### WHAT THIS TASK INVOLVES
Repeat each entry exactly.

### Dataset entries

○ ○ ○

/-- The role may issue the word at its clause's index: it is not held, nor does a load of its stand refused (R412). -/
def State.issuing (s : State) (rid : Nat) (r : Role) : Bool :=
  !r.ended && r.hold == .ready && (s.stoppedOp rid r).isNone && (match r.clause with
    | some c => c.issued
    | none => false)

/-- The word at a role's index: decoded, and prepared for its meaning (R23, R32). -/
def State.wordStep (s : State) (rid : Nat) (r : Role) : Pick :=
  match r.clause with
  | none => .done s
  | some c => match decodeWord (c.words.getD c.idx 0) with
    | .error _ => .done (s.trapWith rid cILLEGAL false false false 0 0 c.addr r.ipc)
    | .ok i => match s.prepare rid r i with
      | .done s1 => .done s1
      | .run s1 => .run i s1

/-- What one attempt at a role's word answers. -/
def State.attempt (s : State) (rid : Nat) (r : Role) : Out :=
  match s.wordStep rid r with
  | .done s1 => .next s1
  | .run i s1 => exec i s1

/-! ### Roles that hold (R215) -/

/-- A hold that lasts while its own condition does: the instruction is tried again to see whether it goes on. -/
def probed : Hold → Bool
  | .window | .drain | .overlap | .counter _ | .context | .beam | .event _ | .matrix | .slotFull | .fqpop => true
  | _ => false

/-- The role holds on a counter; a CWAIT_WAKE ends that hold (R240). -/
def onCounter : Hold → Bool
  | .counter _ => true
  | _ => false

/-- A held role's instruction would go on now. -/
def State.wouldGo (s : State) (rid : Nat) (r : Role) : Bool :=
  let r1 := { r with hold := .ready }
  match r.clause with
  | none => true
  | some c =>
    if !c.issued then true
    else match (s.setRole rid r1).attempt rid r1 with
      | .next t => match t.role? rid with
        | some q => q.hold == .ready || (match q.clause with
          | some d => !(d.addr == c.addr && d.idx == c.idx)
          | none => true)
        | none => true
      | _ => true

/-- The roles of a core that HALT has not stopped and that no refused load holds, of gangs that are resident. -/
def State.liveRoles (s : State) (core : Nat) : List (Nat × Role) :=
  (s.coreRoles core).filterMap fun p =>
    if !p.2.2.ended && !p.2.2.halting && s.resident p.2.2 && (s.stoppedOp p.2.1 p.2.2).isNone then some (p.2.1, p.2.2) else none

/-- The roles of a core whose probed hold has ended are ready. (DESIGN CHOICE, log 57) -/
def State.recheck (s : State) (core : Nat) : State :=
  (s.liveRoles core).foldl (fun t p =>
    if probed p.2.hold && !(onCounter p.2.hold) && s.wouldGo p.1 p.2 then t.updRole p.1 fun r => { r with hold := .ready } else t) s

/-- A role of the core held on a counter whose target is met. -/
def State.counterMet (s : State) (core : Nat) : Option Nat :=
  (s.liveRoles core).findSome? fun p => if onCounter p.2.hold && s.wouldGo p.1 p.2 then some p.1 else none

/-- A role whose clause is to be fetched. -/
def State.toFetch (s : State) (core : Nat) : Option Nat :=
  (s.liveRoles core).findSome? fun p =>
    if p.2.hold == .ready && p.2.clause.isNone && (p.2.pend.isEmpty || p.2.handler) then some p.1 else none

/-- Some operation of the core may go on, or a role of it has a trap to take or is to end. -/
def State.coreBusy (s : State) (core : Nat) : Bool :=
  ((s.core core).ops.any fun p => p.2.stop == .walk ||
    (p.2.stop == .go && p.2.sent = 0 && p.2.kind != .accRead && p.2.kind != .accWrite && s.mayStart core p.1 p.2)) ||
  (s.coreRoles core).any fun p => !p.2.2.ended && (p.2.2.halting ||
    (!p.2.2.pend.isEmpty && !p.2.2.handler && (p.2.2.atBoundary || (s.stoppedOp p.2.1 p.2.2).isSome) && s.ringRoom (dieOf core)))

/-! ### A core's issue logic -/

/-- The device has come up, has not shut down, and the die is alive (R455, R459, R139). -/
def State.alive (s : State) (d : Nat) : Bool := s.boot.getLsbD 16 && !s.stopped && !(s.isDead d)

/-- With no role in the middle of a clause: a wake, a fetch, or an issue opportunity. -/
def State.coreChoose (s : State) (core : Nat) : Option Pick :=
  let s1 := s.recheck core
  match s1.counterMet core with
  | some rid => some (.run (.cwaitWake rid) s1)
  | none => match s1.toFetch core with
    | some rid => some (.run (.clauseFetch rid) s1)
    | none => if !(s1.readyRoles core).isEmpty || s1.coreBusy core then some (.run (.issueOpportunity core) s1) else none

○ ○ ○

### WRITTEN RESPONSE
/-- The role may issue the word at its clause's index: it is not held, nor does a load of its stand refused (R412). -/
def State.issuing (s : State) (rid : Nat) (r : Role) : Bool :=
  !r.ended && r.hold == .ready && (s.stoppedOp rid r).isNone && (match r.clause with
    | some c => c.issued
    | none => false)

/-- The word at a role's index: decoded, and prepared for its meaning (R23, R32). -/
def State.wordStep (s : State) (rid : Nat) (r : Role) : Pick :=
  match r.clause with
  | none => .done s
  | some c => match decodeWord (c.words.getD c.idx 0) with
    | .error _ => .done (s.trapWith rid cILLEGAL false false false 0 0 c.addr r.ipc)
    | .ok i => match s.prepare rid r i with
      | .done s1 => .done s1
      | .run s1 => .run i s1

/-- What one attempt at a role's word answers. -/
def State.attempt (s : State) (rid : Nat) (r : Role) : Out :=
  match s.wordStep rid r with
  | .done s1 => .next s1
  | .run i s1 => exec i s1

/-! ### Roles that hold (R215) -/

/-- A hold that lasts while its own condition does: the instruction is tried again to see whether it goes on. -/
def probed : Hold → Bool
  | .window | .drain | .overlap | .counter _ | .context | .beam | .event _ | .matrix | .slotFull | .fqpop => true
  | _ => false

/-- The role holds on a counter; a CWAIT_WAKE ends that hold (R240). -/
def onCounter : Hold → Bool
  | .counter _ => true
  | _ => false

/-- A held role's instruction would go on now. -/
def State.wouldGo (s : State) (rid : Nat) (r : Role) : Bool :=
  let r1 := { r with hold := .ready }
  match r.clause with
  | none => true
  | some c =>
    if !c.issued then true
    else match (s.setRole rid r1).attempt rid r1 with
      | .next t => match t.role? rid with
        | some q => q.hold == .ready || (match q.clause with
          | some d => !(d.addr == c.addr && d.idx == c.idx)
          | none => true)
        | none => true
      | _ => true

/-- The roles of a core that HALT has not stopped and that no refused load holds, of gangs that are resident. -/
def State.liveRoles (s : State) (core : Nat) : List (Nat × Role) :=
  (s.coreRoles core).filterMap fun p =>
    if !p.2.2.ended && !p.2.2.halting && s.resident p.2.2 && (s.stoppedOp p.2.1 p.2.2).isNone then some (p.2.1, p.2.2) else none

/-- The roles of a core whose probed hold has ended are ready. (DESIGN CHOICE, log 57) -/
def State.recheck (s : State) (core : Nat) : State :=
  (s.liveRoles core).foldl (fun t p =>
    if probed p.2.hold && !(onCounter p.2.hold) && s.wouldGo p.1 p.2 then t.updRole p.1 fun r => { r with hold := .ready } else t) s

/-- A role of the core held on a counter whose target is met. -/
def State.counterMet (s : State) (core : Nat) : Option Nat :=
  (s.liveRoles core).findSome? fun p => if onCounter p.2.hold && s.wouldGo p.1 p.2 then some p.1 else none

/-- A role whose clause is to be fetched. -/
def State.toFetch (s : State) (core : Nat) : Option Nat :=
  (s.liveRoles core).findSome? fun p =>
    if p.2.hold == .ready && p.2.clause.isNone && (p.2.pend.isEmpty || p.2.handler) then some p.1 else none

/-- Some operation of the core may go on, or a role of it has a trap to take or is to end. -/
def State.coreBusy (s : State) (core : Nat) : Bool :=
  ((s.core core).ops.any fun p => p.2.stop == .walk ||
    (p.2.stop == .go && p.2.sent = 0 && p.2.kind != .accRead && p.2.kind != .accWrite && s.mayStart core p.1 p.2)) ||
  (s.coreRoles core).any fun p => !p.2.2.ended && (p.2.2.halting ||
    (!p.2.2.pend.isEmpty && !p.2.2.handler && (p.2.2.atBoundary || (s.stoppedOp p.2.1 p.2.2).isSome) && s.ringRoom (dieOf core)))

/-! ### A core's issue logic -/

/-- The device has come up, has not shut down, and the die is alive (R455, R459, R139). -/
def State.alive (s : State) (d : Nat) : Bool := s.boot.getLsbD 16 && !s.stopped && !(s.isDead d)

/-- With no role in the middle of a clause: a wake, a fetch, or an issue opportunity. -/
def State.coreChoose (s : State) (core : Nat) : Option Pick :=
  let s1 := s.recheck core
  match s1.counterMet core with
  | some rid => some (.run (.cwaitWake rid) s1)
  | none => match s1.toFetch core with
    | some rid => some (.run (.clauseFetch rid) s1)
    | none => if !(s1.readyRoles core).isEmpty || s1.coreBusy core then some (.run (.issueOpportunity core) s1) else none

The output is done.